··· Exercise data

-- ==== Sys2Proof/Tests/Slice0.lean ====
section
/-! SUPPORT. Tests of single steps, their expected results from the spec's worked examples and vectors (named in each
comment), the smoke tests of WellFormed, and a witness for the hypotheses of every statement of
Certificates/Slice0/Obligations.lean. -/

namespace Sys2Proof.Tests

open Sys2Proof Sys2Proof.Machine

/- One theorem after the other: elaborated side by side, so many kernel evaluations ask for more threads than the
checker's memory limit gives stacks to. -/
set_option Elab.async false

/-- A check of the state that an operation answers; false where it answers none. -/
def leaves (r : Result) (check : State → Bool) : Bool :=
  match r with
  | .next t => check t
  | .fault _ => false
  | .refused _ => false

/-- A state of the framing machine: count, accumulator, last value. -/
def framing (count : Count) (acc : Addr) (last : Numfmt) : State :=
  { State.reset with halfBitCount := count, bitAccumulator := acc, lastPeakSign := last }

/-- A state of the detector: maximum, pending peak, counter. -/
def detector (m : Numfmt) (pending : Bool) (v : Numfmt) (p c : Ticks) : State :=
  { State.reset with maxPeakMagnitude := m, pkValid := pending, pkValue := v, pkPos := p, tickCnt := c }

/-- The framing registers of a state. -/
def frameIs (count : Count) (acc : Addr) (last : Numfmt) (t : State) : Bool :=
  decide (t.halfBitCount = count ∧ t.bitAccumulator = acc ∧ t.lastPeakSign = last)

/-- The detector's registers of a state. -/
def detectorIs (m : Numfmt) (pending : Bool) (v : Numfmt) (p c : Ticks) (t : State) : Bool :=
  decide (t.maxPeakMagnitude = m ∧ t.pkValid = pending ∧ t.pkValue = v ∧ t.pkPos = p ∧ t.tickCnt = c)

/-! ## Constants and well-formedness -/

/-- The types have the widths of R6 and R7; D8 and D10 want the values to fit. -/
theorem test_widths :
    (2 ^ config.cntW - 1 : Nat) = (BitVec.allOnes 8).toNat ∧ config.hbcW = 4 ∧ config.addrW = 6 ∧
    config.progW = 7 ∧ config.cmdW + 1 = 3 ∧ 17 ≤ 2 ^ config.cntW - 1 ∧ config.hbcMax.toNat < 2 ^ config.hbcW ∧
    config.progressScale < 2 ^ config.progW ∧ config.filterTerms = config.bufLen + 1 := by decide

/-- R101, R113: a branch above the threshold with a zero delta is ill formed. -/
theorem test_wellFormed_refuses_zero_delta :
    wellFormed (.pdStart 0) = false ∧ wellFormed (.pdMerge 0) = false ∧ wellFormed (.pdFinalReject 0) = false := by
  decide +kernel

/-- R70, R72: a row with a Peak of another gap class is ill formed. -/
theorem test_wellFormed_refuses_wrong_gap :
    wellFormed (.fsmStart ⟨1, 12⟩) = false ∧ wellFormed (.fsmNoise ⟨1, 10⟩) = false ∧
    wellFormed (.fsmHalf ⟨1, 7⟩) = false ∧ wellFormed (.fsmFull ⟨1, 8⟩) = false ∧
    wellFormed (.fsmLong ⟨1, 13⟩) = false ∧ wellFormed (.fsmBadtime ⟨1, 9⟩) = false := by decide

/-- The operands of the worked examples of R103 to R105 and R123 to R129 are well formed. -/
theorem test_wellFormed_accepts :
    wellFormed (.pdStart (-1)) = true ∧ wellFormed (.pdMerge 1) = true ∧ wellFormed (.pdFinalReject (3 / 2)) = true ∧
    wellFormed (.fsmStart ⟨-1, 10⟩) = true ∧ wellFormed (.fsmNoise ⟨1, 5⟩) = true ∧
    wellFormed (.fsmHalf ⟨1, 5⟩) = true ∧ wellFormed (.fsmFull ⟨1, 10⟩) = true ∧
    wellFormed (.fsmLong ⟨-1, 15⟩) = true ∧ wellFormed (.fsmBadtime ⟨-1, 5⟩) = true := by decide +kernel

/-! ## Decoding, by words written out from the spec -/

/-- V44. -/
theorem test_decode_cmd :
    decode (.cmd 0b000 5) = .ok .nop ∧ decode (.cmd 0b001 5) = .ok (.tickS 5) ∧
    decode (.cmd 0b010 5) = .ok (.tickD 5) ∧ decode (.cmd 0b011 5) = .ok .clear ∧
    decode (.cmd 0b100 5) = .ok .reset ∧ decode (.cmd 0b101 5) = .ok .reset ∧
    decode (.cmd 0b110 5) = .ok .reset ∧ decode (.cmd 0b111 5) = .ok .reset := ⟨rfl, rfl, rfl, rfl, rfl, rfl, rfl, rfl⟩

/-- V31, the PD words. -/
theorem test_decode_pd :
    decode (.pd 0b000 5) = .ok .pdIdle ∧ decode (.pd 0b001 5) = .ok .pdIdle ∧
    decode (.pd 0b010 5) = .ok .pdFinalBelow ∧ decode (.pd 0b011 5) = .ok .pdFinalBelow ∧
    decode (.pd 0b100 5) = .ok (.pdStart 5) ∧ decode (.pd 0b101 5) = .ok (.pdStart 5) ∧
    decode (.pd 0b110 5) = .ok (.pdFinalReject 5) ∧ decode (.pd 0b111 5) = .ok (.pdMerge 5) :=
  ⟨rfl, rfl, rfl, rfl, rfl, rfl, rfl, rfl⟩

/-- V31, the FSM words, with the other patterns of R72. -/
theorem test_decode_fsm :
    decode (.fsm 0b100010 ⟨1, 10⟩) = .ok (.fsmHold ⟨1, 10⟩) ∧ decode (.fsm 0b010010 ⟨1, 9⟩) = .ok (.fsmStart ⟨1, 9⟩) ∧
    decode (.fsm 0b011001 ⟨1, 6⟩) = .ok (.fsmNoise ⟨1, 6⟩) ∧ decode (.fsm 0b010000 ⟨1, 3⟩) = .ok (.fsmNoise ⟨1, 3⟩) ∧
    decode (.fsm 0b010011 ⟨1, 14⟩) = .ok (.fsmNoise ⟨1, 14⟩) ∧
    decode (.fsm 0b001110 ⟨1, 11⟩) = .ok (.fsmSignerr ⟨1, 11⟩) ∧
    decode (.fsm 0b000001 ⟨1, 4⟩) = .ok (.fsmHalf ⟨1, 4⟩) ∧ decode (.fsm 0b000101 ⟨1, 5⟩) = .ok (.fsmBadtime ⟨1, 5⟩) ∧
    decode (.fsm 0b000110 ⟨1, 10⟩) = .ok (.fsmFull ⟨1, 10⟩) ∧ decode (.fsm 0b000111 ⟨1, 16⟩) = .ok (.fsmLong ⟨1, 16⟩) ∧
    decode (.fsm 0b000011 ⟨1, 15⟩) = .ok (.fsmBadtime ⟨1, 15⟩) ∧
    decode (.fsm 0b000000 ⟨1, 17⟩) = .ok (.fsmBadtime ⟨1, 17⟩) :=
  ⟨rfl, rfl, rfl, rfl, rfl, rfl, rfl, rfl, rfl, rfl, rfl, rfl⟩

/-- What is no operation is rejected by name (log entry 7). -/
theorem test_decode_rejects :
    decode (.pd 0b100 0) = .error .zeroDelta ∧ decode (.fsm 0b000001 ⟨1, 7⟩) = .error .gapMismatch ∧
    decode (.unknown 64) = .error .noFormat := ⟨rfl, rfl, rfl⟩

/-- Words numbered as spec/opcode_table.json numbers them (log entry 8). -/
theorem test_tableWord :
    decodeTableWord 8 0b001 = some (.tickS 0) ∧ decodeTableWord 8 0b100 = some .reset ∧
    decodeTableWord 8 0b010010 = some (.fsmStart ⟨0, 9⟩) ∧ decodeTableWord 6 0b000111 = some (.fsmLong ⟨0, 14⟩) ∧
    decodeTableWord 8 64 = none := ⟨rfl, rfl, rfl, rfl, rfl⟩

/-- A table word is the next operation that a step runs. -/
theorem test_fetchWord :
    leaves (step (State.reset.withFetchWord 8 0b001)) (fun t => t.prevValid && decide (t.tickCnt = 1)) = true ∧
    leaves (step (State.reset.withFetchWord 8 0b010010)) (frameIs 2 0 0) = true := by decide +kernel

/-! ## Commands -/

/-- V42: the word `1 01` with 5 on `data_in`. -/
theorem test_reset_wins :
    leaves (step { framing 7 0b110000 1 with input := [.cmd 0b101 5] })
      (fun t => decide (t = State.reset)) = true := by decide +kernel

/-- R151. -/
theorem test_reset_outputs :
    leaves (exec .reset { framing 14 0b100101 (-1) with prevValid := true, pkValid := true, tickCnt := 9 })
      (fun t => decide (outputs t = ⟨0, 0, 0, 0⟩ ∧ t.prevValid = false ∧ t.pkValid = false)) = true := by decide +kernel

/-- R152: `hbc = 7`, pending peak `{+1, 5}`. -/
theorem test_nop :
    leaves (exec .nop { detector 1 true 1 5 1 with halfBitCount := 7 })
      (fun t => detectorIs 1 true 1 5 1 t && decide (t.halfBitCount = 7)) = true := by decide +kernel

/-- V41, in state 14: the address stays on the port. -/
theorem test_clear_terminal :
    leaves (exec .clear (framing 14 0b100101 (-1)))
      (fun t => decide (outputs t = ⟨37, 0, 0, 0⟩ ∧ validAddress t = none ∧ t.lastPeakSign = -1)) = true := by
  decide +kernel

/-- V41, in state 7: the pending peak is kept. -/
theorem test_clear_pending :
    leaves (exec .clear { framing 7 0b110000 1 with pkValid := true, pkValue := -1, pkPos := 10 })
      (fun t => frameIs 0 0b110000 1 t && decide (t.pkValid = true ∧ t.pkValue = -1 ∧ t.pkPos = 10)) = true := by
  decide +kernel

/-- V1. -/
theorem test_tickS_first :
    leaves (exec (.tickS 100) State.reset) (fun t => detectorIs 0 false 0 0 1 t &&
      decide (t.prevValid = true ∧ t.prevSample = 100 ∧ t.dbuf0 = 0 ∧ t.dbuf1 = 0 ∧ t.dbuf2 = 0)) = true := by
  decide +kernel

/-- V5, the second sample. -/
theorem test_tickS_negative :
    leaves (exec (.tickS (-1 / 2)) { State.reset with prevValid := true, prevSample := 1 / 2, tickCnt := 1 })
      (fun t => detectorIs (99 / 400) true (-1 / 4) 1 1 t && decide (t.dbuf2 = -1)) = true := by decide +kernel

/-- S3, second row: a tick below the threshold finalizes the pending peak. V6: the preprocessor is left alone. -/
theorem test_tickD_finalizes :
    leaves (exec (.tickD (1 / 4)) { framing 7 0b110000 1 with
        maxPeakMagnitude := 1, pkValid := true, pkValue := -1, pkPos := 10, tickCnt := 1,
        prevValid := true, prevSample := 7, dbuf1 := 4 })
      (fun t => frameIs 9 0b111000 (-1) t && decide (t.maxPeakMagnitude = 99 / 100 ∧ t.pkValid = false ∧
        t.tickCnt = 2 ∧ t.prevValid = true ∧ t.prevSample = 7 ∧ t.dbuf1 = 4)) = true := by decide +kernel

/-- V13: a delta exactly at the threshold is not above it. -/
theorem test_tickD_threshold_is_strict :
    leaves (exec (.tickD (9801 / 20000)) (detector (9801 / 10000) false 1 0 2))
      (detectorIs (970299 / 1000000) false 1 0 3) = true := by decide +kernel

/-! ## Preprocessor -/

/-- R91, worked example. -/
theorem test_preDelta :
    (runPreDelta 8 { State.reset with prevValid := true, prevSample := 4 }).1 = 4 ∧
    leaves (exec (.preDelta 8) { State.reset with prevValid := true, prevSample := 4 })
      (fun t => decide (t.prevSample = 8 ∧ t.prevValid = true)) = true := by decide +kernel
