/-- Settles O41: the rows hand on only the fields that the rules read, and the rebuilt header is read with Start alone. -/
theorem ignoredBitsDoNotMatter : Obligations.IgnoredBitsDoNotMatter := by
  unfold Obligations.IgnoredBitsDoNotMatter
  intro f f' nri nri' r r' ty ty' b s
  refine ⟨rfl, ?_, rfl, congrArg (whileLive s) (runFuA_continue_header false (hdr nri ty) (hdr nri' ty') b s),
    congrArg (whileLive s) (runFuA_continue_header true (hdr nri ty) (hdr nri' ty') b s), rfl⟩
  cases b with
  | nil => rfl
  | cons fh data => rw [exec_payloadFuA_cons, exec_payloadFuA_cons]

end Sys2Proof.Machine
end

-- ==== Proofs of the family other: what the capacities refuse ====
section
/-! PROOF. The refusals for want of storage (R44, R161): of `pack` through the commit that both modes share, of the payload rows through
step 3 of `unpack`. -/

namespace Sys2Proof.Machine

/-- A meaning that cannot complete is refused, since there is no fault (R158). -/
theorem refused_of_not_next {r : Result} (h : ∀ t, r ≠ .next t) : ∃ e, r = .refused e := by
  cases r with
  | next t => exact absurd rfl (h t)
  | fault e => nomatch e
  | refused e => exact ⟨e, rfl⟩

/-! ### `pack` -/

/-- In mode 0 and 1 `pack` commits payloads and events that do not depend on the capacities. -/
theorem exec_pack_commits {s : State} (hl : s.live = true) (hm : s.mode = 0 ∨ s.mode = 1) (ts : Timestamp) :
    ∃ out evs, ∀ caps, exec (.pack ts) { s with caps := caps } = packCommit out evs { s with caps := caps } := by
  rcases hm with hm | hm
  · exact ⟨some (mode0Records ts s.naluIn), mode0Events s.maxPayloadSize.toNat s.naluIn,
      fun caps => exec_pack_of_mode0 (s := { s with caps := caps }) ts hl hm⟩
  · exact ⟨mode1Records s.maxPayloadSize.toNat s.stapAAllowed ts s.naluIn, [],
      fun caps => exec_pack_of_mode1 (s := { s with caps := caps }) ts hl hm⟩

/-- What a completed `pack` has done: in a bad mode one event, else a commit within the capacities (R81, R82, R44). -/
theorem exec_pack_next {ts : Timestamp} {s t : State} (h : exec (.pack ts) s = .next t) :
    (s.mode ≠ 0 ∧ s.mode ≠ 1 ∧ t = pushEvent codeBadMode s)
    ∨ ∃ rs evs, packAdmits s.caps s.naluIn rs = true ∧ t = pushEvents evs (emitRecords rs (drainNaluIn s)) := by
  obtain ⟨-, ⟨-, h⟩ | ⟨-, h⟩ | hbad⟩ := execPack_next h
  · obtain ⟨-, rs, -, hadmits, ht⟩ := packCommit_next h
    exact .inr ⟨rs, _, hadmits, ht⟩
  · obtain ⟨-, rs, -, hadmits, ht⟩ := packCommit_next h
    exact .inr ⟨rs, _, hadmits, ht⟩
  · exact .inl hbad

theorem packCommit_of_overCapacity {rs : List RtpRecord} {s : State} (evs : List EventCode)
    (hne : s.naluIn.any List.isEmpty = false) (h : ∃ r ∈ rs, ¬ s.caps.PortAccepts r.bytes.length) :
    packCommit (some rs) evs s = .refused .overCapacity := by
  obtain ⟨r, hr, hport⟩ := h
  have hadmits : ¬ packAdmits s.caps s.naluIn rs = true := fun hadmits => hport (((packAdmits_iff ..).mp hadmits).2 r hr)
  exact (if_neg (Bool.eq_false_iff.mp hne)).trans (if_neg hadmits)

/-- A queued unit longer than NAL_MAX_LEN refuses the `pack`. -/
theorem exec_pack_of_longUnit {s : State} (hm : s.mode = 0 ∨ s.mode = 1) {n : Bytes} (hn : n ∈ s.naluIn)
    (hport : ¬ s.caps.PortAccepts n.length) (ts : Timestamp) : ∃ e, exec (.pack ts) s = .refused e := by
  refine refused_of_not_next fun t h => ?_
  rcases exec_pack_next h with ⟨h0, h1, -⟩ | ⟨rs, evs, hadmits, -⟩
  · exact hm.elim h0 h1
  · exact hport (((packAdmits_iff ..).mp hadmits).1 n hn)

/-- A payload longer than NAL_MAX_LEN refuses the `pack`: it is one of those that `pack` pushes where nothing is too long. -/
theorem exec_pack_of_longPayload {ts : Timestamp} {s t : State} (hl : s.live = true)
    (h : exec (.pack ts) { s with caps := Capacities.unbounded } = .next t)
    (hlong : ∃ r ∈ t.rtpOut.drop s.rtpOut.length, ¬ s.caps.PortAccepts r.bytes.length) :
    exec (.pack ts) s = .refused .overCapacity := by
  by_cases hm : s.mode = 0 ∨ s.mode = 1
  · obtain ⟨out, evs, hcommit⟩ := exec_pack_commits hl hm ts
    rw [hcommit] at h
    obtain ⟨hne, rs, rfl, -, rfl⟩ := packCommit_next h
    have hpushed : ∃ r ∈ rs, ¬ s.caps.PortAccepts r.bytes.length := by simpa using hlong
    exact (hcommit s.caps).trans (packCommit_of_overCapacity evs hne hpushed)
  · obtain ⟨h0, h1⟩ := not_or.mp hm
    rw [exec_pack_of_badMode (s := { s with caps := Capacities.unbounded }) ts hl h0 h1] at h
    cases h
    simp at hlong
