/-- The request that ranks first among some. -/
def State.bestReq (s : State) (l : List TierReq) : Option TierReq :=
  l.foldl (fun best q => match best with
    | none => some q
    | some p => if lexLt (s.reqRank q) (s.reqRank p) then some q else some p) none

/-- The request that the controller grants next (R302): of a class that has not had its share of the window, else of
the class whose best request ranks first. -/
def State.nextReq (s : State) (t : TierCtl) : Option TierReq :=
  let q := s.tierQ t
  let due := q.reqs.filter (fun r => decide (q.given.getD r.cls 0 < s.share t r.cls))
  if due ≠ [] then s.bestReq due else s.bestReq q.reqs

/-- TIER_GRANT: one 64-byte transfer (R302, R304). A grant to a request that has waited STARVE_LIMIT is counted. -/
def execTierGrant (tier : TierCtl) (s0 : State) : Result :=
  let s := s0.readRings 0xFFFF
  .next (match s.nextReq tier with
    | none => s
    | some r =>
      let q := s.tierQ tier
      let reqs := (modBy (fun x => decide (x.id = r.id)) (fun x => { x with blocks := x.blocks - 1 }) q.reqs).filter
        (fun x => decide (x.blocks ≠ 0))
      let given := setAt q.given r.cls (q.given.getD r.cls 0 + 1)
      let q' : TierQ :=
        if q.grants + 1 = 16 then { reqs := reqs, given := [0, 0, 0], grants := 0 }
        else { reqs := reqs, given := given, grants := q.grants + 1 }
      let t := s.setTierQ tier q'
      if r.starved then t.addCnt 0x6008 6 1 else t)

/-- REQUEST_STARVED: a request has waited STARVE_LIMIT (R304). -/
def execRequestStarved (tier : TierCtl) (request : Nat) (s : State) : Result :=
  let q := s.tierQ tier
  .next (match q.reqs.find? (fun r => decide (r.id = request)) with
    | none => s
    | some r =>
      (s.toTick (r.arrival + usTicks (s.ent? 0x4400 5))).setTierQ tier { q with
        reqs := modBy (fun x => decide (x.id = request)) (fun x => { x with starved := true }) q.reqs })

end Sys2Proof.Machine
end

······

> _Your instructions_:
From the records above, print only the lines between the one holding "if q.grants +" and the one holding "STARVE_LIMIT (R304). -/", inclusive, exactly as they stand.

> _Written response_:
        if q.grants + 1 = 16 then { reqs := reqs, given := [0, 0, 0], grants := 0 }
        else { reqs := reqs, given := given, grants := q.grants + 1 }
      let t := s.setTierQ tier q'
      if r.starved then t.addCnt 0x6008 6 1 else t)

/-- REQUEST_STARVED: a request has waited STARVE_LIMIT (R304). -/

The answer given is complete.